*** Opening of RECORD EXTRACTS ***
/-- Freezing (R208, R213, R214, R235, R277): a context over its energy ceiling takes 0x281 by freezing, inside a handler as a double
trap; Vizin's requests freeze a context between bundles, and a context past its quantum that another entry waits for. The model's are:
how a request's freeze ends (log 9, not stated here), the boundary at which a ceiling freezes (log 14), that 0x281 stands as the
secondary cause inside a handler (log 57), and pre-emption for any reservation of the die (log 30). -/
def Obligations.FreezeEvents : Prop :=
  (∀ s : State,
    let core := s.ev.core
    let x := ctxNo s.ev.ctx
    let c := s.ctx core x
    c.bound = true → c.frozen = .none → c.run = none →
    (c.overBudget = false → exec .energyBudgetFreeze s = .next s) ∧
    (c.overBudget = true → c.region = false →
      Gives .energyBudgetFreeze s fun t => t.mem = s.mem ∧ (t.core core).holder ≠ some x ∧
        t.ctx core x =
          (let k := (s.core core).boundaryOff x
           if c.sys.intrap then
             frozenCtx { c with second := some 0x281#10, arrived := false, release := none } (s.die (dieOf core)).scc k .trap
           else
             frozenCtx { c with
               sys := { c.sys with cause := 0x281#32, epc := c.pc, faddr := 0 }, arrived := false, release := none
               land := trapLand k ⟨0x281, 0, none, none⟩ c.pc false c.land } (s.die (dieOf core)).scc k .trap))) ∧
  (∀ s : State,
    let core := s.ev.core
    let x := ctxNo s.ev.ctx
    let c := s.ctx core x
    c.bound = true → c.bind.gang = false →
    (c.frozen = .none → c.run = none →
      Gives .freezeRequest s fun t => t.mem = s.mem ∧ (t.core core).holder ≠ some x ∧
        t.ctx core x = frozenCtx c (s.die (dieOf core)).scc ((s.core core).boundaryOff x) .request ∧
        (t.slot (clusterIndex core) (entryOf core x)).dst = .frozen) ∧
    (c.frozen = .none → c.run ≠ none →
      exec .freezeRequest s = .next (s.setCtx core x { c with wantF := some .request })) ∧
    (c.frozen ≠ .none → exec .freezeRequest s = .next s)) ∧
  (∀ s : State,
    let core := s.ev.core
    let x := ctxNo s.ev.ctx
    let c := s.ctx core x
    let waiting := (s.bindOrder (clusterIndex core)).any (fun p => decide (c.bind.prio.toNat ≤ s.epri p.2)) ∨
      (s.die (dieOf core)).reserved.isSome = true
    c.bound = true → c.frozen = .none → c.started = true → c.bind.gang = false → c.run = none → c.seq = none →
    (c.bind.quant.toNat * 1024 ≤ s.wcc.toNat - c.boundAt → waiting →
      Gives .preemptExamine s fun t => t.mem = s.mem ∧ t.ctx core x =
        frozenCtx c (s.die (dieOf core)).scc ((s.core core).boundaryOff x) .preempt) ∧
    ((s.wcc.toNat - c.boundAt < c.bind.quant.toNat * 1024 ∨ ¬ waiting) → exec .preemptExamine s = .next s))
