/-! ### Fields that an update leaves alone -/

@[simp] theorem State.setCore_pairs (s : State) (c : Nat) (k : Core) : (s.setCore c k).pairs = s.pairs := rfl
@[simp] theorem State.setCore_clusters (s : State) (c : Nat) (k : Core) : (s.setCore c k).clusters = s.clusters := rfl
@[simp] theorem State.setCore_dies (s : State) (c : Nat) (k : Core) : (s.setCore c k).dies = s.dies := rfl
@[simp] theorem State.setCore_mem (s : State) (c : Nat) (k : Core) : (s.setCore c k).mem = s.mem := rfl
@[simp] theorem State.setCore_flaws (s : State) (c : Nat) (k : Core) : (s.setCore c k).flaws = s.flaws := rfl
@[simp] theorem State.setCore_wcc (s : State) (c : Nat) (k : Core) : (s.setCore c k).wcc = s.wcc := rfl
@[simp] theorem State.setCore_seedlog (s : State) (c : Nat) (k : Core) : (s.setCore c k).seedlog = s.seedlog := rfl
@[simp] theorem State.setCore_entropyBad (s : State) (c : Nat) (k : Core) : (s.setCore c k).entropyBad = s.entropyBad := rfl
@[simp] theorem State.setCore_astab (s : State) (c : Nat) (k : Core) : (s.setCore c k).astab = s.astab := rfl
@[simp] theorem State.setCore_power (s : State) (c : Nat) (k : Core) : (s.setCore c k).power = s.power := rfl
@[simp] theorem State.setCore_hiblist (s : State) (c : Nat) (k : Core) : (s.setCore c k).hiblist = s.hiblist := rfl
@[simp] theorem State.setCore_kept (s : State) (c : Nat) (k : Core) : (s.setCore c k).kept = s.kept := rfl
@[simp] theorem State.setCore_ten (s : State) (c : Nat) (k : Core) : (s.setCore c k).ten = s.ten := rfl
@[simp] theorem State.setCore_launches (s : State) (c : Nat) (k : Core) : (s.setCore c k).launches = s.launches := rfl
@[simp] theorem State.setCore_lnext (s : State) (c : Nat) (k : Core) : (s.setCore c k).lnext = s.lnext := rfl
@[simp] theorem State.setCore_subqs (s : State) (c : Nat) (k : Core) : (s.setCore c k).subqs = s.subqs := rfl
@[simp] theorem State.setCore_modnum (s : State) (c : Nat) (k : Core) : (s.setCore c k).modnum = s.modnum := rfl
@[simp] theorem State.setCore_ports (s : State) (c : Nat) (k : Core) : (s.setCore c k).ports = s.ports := rfl
@[simp] theorem State.setCore_links (s : State) (c : Nat) (k : Core) : (s.setCore c k).links = s.links := rfl
@[simp] theorem State.setCore_pseqs (s : State) (c : Nat) (k : Core) : (s.setCore c k).pseqs = s.pseqs := rfl
@[simp] theorem State.setCore_sents (s : State) (c : Nat) (k : Core) : (s.setCore c k).sents = s.sents := rfl
@[simp] theorem State.setCore_served (s : State) (c : Nat) (k : Core) : (s.setCore c k).served = s.served := rfl
@[simp] theorem State.setCore_groups (s : State) (c : Nat) (k : Core) : (s.setCore c k).groups = s.groups := rfl
@[simp] theorem State.setCore_colls (s : State) (c : Nat) (k : Core) : (s.setCore c k).colls = s.colls := rfl
@[simp] theorem State.setCore_recvs (s : State) (c : Nat) (k : Core) : (s.setCore c k).recvs = s.recvs := rfl
@[simp] theorem State.setCore_early (s : State) (c : Nat) (k : Core) : (s.setCore c k).early = s.early := rfl
@[simp] theorem State.setCore_rts (s : State) (c : Nat) (k : Core) : (s.setCore c k).rts = s.rts := rfl
@[simp] theorem State.setCore_owed (s : State) (c : Nat) (k : Core) : (s.setCore c k).owed = s.owed := rfl
@[simp] theorem State.setCore_directory (s : State) (c : Nat) (k : Core) : (s.setCore c k).directory = s.directory := rfl
@[simp] theorem State.setCore_hostLines (s : State) (c : Nat) (k : Core) : (s.setCore c k).hostLines = s.hostLines := rfl
@[simp] theorem State.setCore_msix (s : State) (c : Nat) (k : Core) : (s.setCore c k).msix = s.msix := rfl
@[simp] theorem State.setCore_fr (s : State) (c : Nat) (k : Core) : (s.setCore c k).fr = s.fr := rfl
@[simp] theorem State.setCore_ev (s : State) (c : Nat) (k : Core) : (s.setCore c k).ev = s.ev := rfl
@[simp] theorem State.setCore_agenda (s : State) (c : Nat) (k : Core) : (s.setCore c k).agenda = s.agenda := rfl
@[simp] theorem State.setCore_free (s : State) (c : Nat) (k : Core) : (s.setCore c k).free = s.free := rfl

@[simp] theorem State.setDie_cores (s : State) (d : Nat) (x : Die) : (s.setDie d x).cores = s.cores := rfl
@[simp] theorem State.setDie_pairs (s : State) (d : Nat) (x : Die) : (s.setDie d x).pairs = s.pairs := rfl
@[simp] theorem State.setDie_clusters (s : State) (d : Nat) (x : Die) : (s.setDie d x).clusters = s.clusters := rfl
@[simp] theorem State.setDie_mem (s : State) (d : Nat) (x : Die) : (s.setDie d x).mem = s.mem := rfl
@[simp] theorem State.setDie_flaws (s : State) (d : Nat) (x : Die) : (s.setDie d x).flaws = s.flaws := rfl
@[simp] theorem State.setDie_wcc (s : State) (d : Nat) (x : Die) : (s.setDie d x).wcc = s.wcc := rfl
@[simp] theorem State.setDie_seedlog (s : State) (d : Nat) (x : Die) : (s.setDie d x).seedlog = s.seedlog := rfl
@[simp] theorem State.setDie_entropyBad (s : State) (d : Nat) (x : Die) : (s.setDie d x).entropyBad = s.entropyBad := rfl
@[simp] theorem State.setDie_astab (s : State) (d : Nat) (x : Die) : (s.setDie d x).astab = s.astab := rfl
@[simp] theorem State.setDie_power (s : State) (d : Nat) (x : Die) : (s.setDie d x).power = s.power := rfl
@[simp] theorem State.setDie_hiblist (s : State) (d : Nat) (x : Die) : (s.setDie d x).hiblist = s.hiblist := rfl
@[simp] theorem State.setDie_kept (s : State) (d : Nat) (x : Die) : (s.setDie d x).kept = s.kept := rfl
@[simp] theorem State.setDie_ten (s : State) (d : Nat) (x : Die) : (s.setDie d x).ten = s.ten := rfl
@[simp] theorem State.setDie_launches (s : State) (d : Nat) (x : Die) : (s.setDie d x).launches = s.launches := rfl
@[simp] theorem State.setDie_lnext (s : State) (d : Nat) (x : Die) : (s.setDie d x).lnext = s.lnext := rfl
@[simp] theorem State.setDie_subqs (s : State) (d : Nat) (x : Die) : (s.setDie d x).subqs = s.subqs := rfl
@[simp] theorem State.setDie_modnum (s : State) (d : Nat) (x : Die) : (s.setDie d x).modnum = s.modnum := rfl
@[simp] theorem State.setDie_ports (s : State) (d : Nat) (x : Die) : (s.setDie d x).ports = s.ports := rfl
@[simp] theorem State.setDie_links (s : State) (d : Nat) (x : Die) : (s.setDie d x).links = s.links := rfl
@[simp] theorem State.setDie_pseqs (s : State) (d : Nat) (x : Die) : (s.setDie d x).pseqs = s.pseqs := rfl
@[simp] theorem State.setDie_sents (s : State) (d : Nat) (x : Die) : (s.setDie d x).sents = s.sents := rfl
@[simp] theorem State.setDie_served (s : State) (d : Nat) (x : Die) : (s.setDie d x).served = s.served := rfl
@[simp] theorem State.setDie_groups (s : State) (d : Nat) (x : Die) : (s.setDie d x).groups = s.groups := rfl
@[simp] theorem State.setDie_colls (s : State) (d : Nat) (x : Die) : (s.setDie d x).colls = s.colls := rfl
@[simp] theorem State.setDie_recvs (s : State) (d : Nat) (x : Die) : (s.setDie d x).recvs = s.recvs := rfl
@[simp] theorem State.setDie_early (s : State) (d : Nat) (x : Die) : (s.setDie d x).early = s.early := rfl
@[simp] theorem State.setDie_rts (s : State) (d : Nat) (x : Die) : (s.setDie d x).rts = s.rts := rfl
@[simp] theorem State.setDie_owed (s : State) (d : Nat) (x : Die) : (s.setDie d x).owed = s.owed := rfl
@[simp] theorem State.setDie_directory (s : State) (d : Nat) (x : Die) : (s.setDie d x).directory = s.directory := rfl
@[simp] theorem State.setDie_hostLines (s : State) (d : Nat) (x : Die) : (s.setDie d x).hostLines = s.hostLines := rfl
@[simp] theorem State.setDie_msix (s : State) (d : Nat) (x : Die) : (s.setDie d x).msix = s.msix := rfl
@[simp] theorem State.setDie_fr (s : State) (d : Nat) (x : Die) : (s.setDie d x).fr = s.fr := rfl
@[simp] theorem State.setDie_ev (s : State) (d : Nat) (x : Die) : (s.setDie d x).ev = s.ev := rfl
@[simp] theorem State.setDie_agenda (s : State) (d : Nat) (x : Die) : (s.setDie d x).agenda = s.agenda := rfl
@[simp] theorem State.setDie_free (s : State) (d : Nat) (x : Die) : (s.setDie d x).free = s.free := rfl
*** Close of RECORD EXTRACTS ***
● **EXERCISE BRIEF**
Take every line above that includes the string "directory" and return it.

● **RESPONSE TO THE TASK**
@[simp] theorem State.setCore_directory (s : State) (c : Nat) (k : Core) : (s.setCore c k).directory = s.directory := rfl
@[simp] theorem State.setDie_directory (s : State) (d : Nat) (x : Die) : (s.setDie d x).directory = s.directory := rfl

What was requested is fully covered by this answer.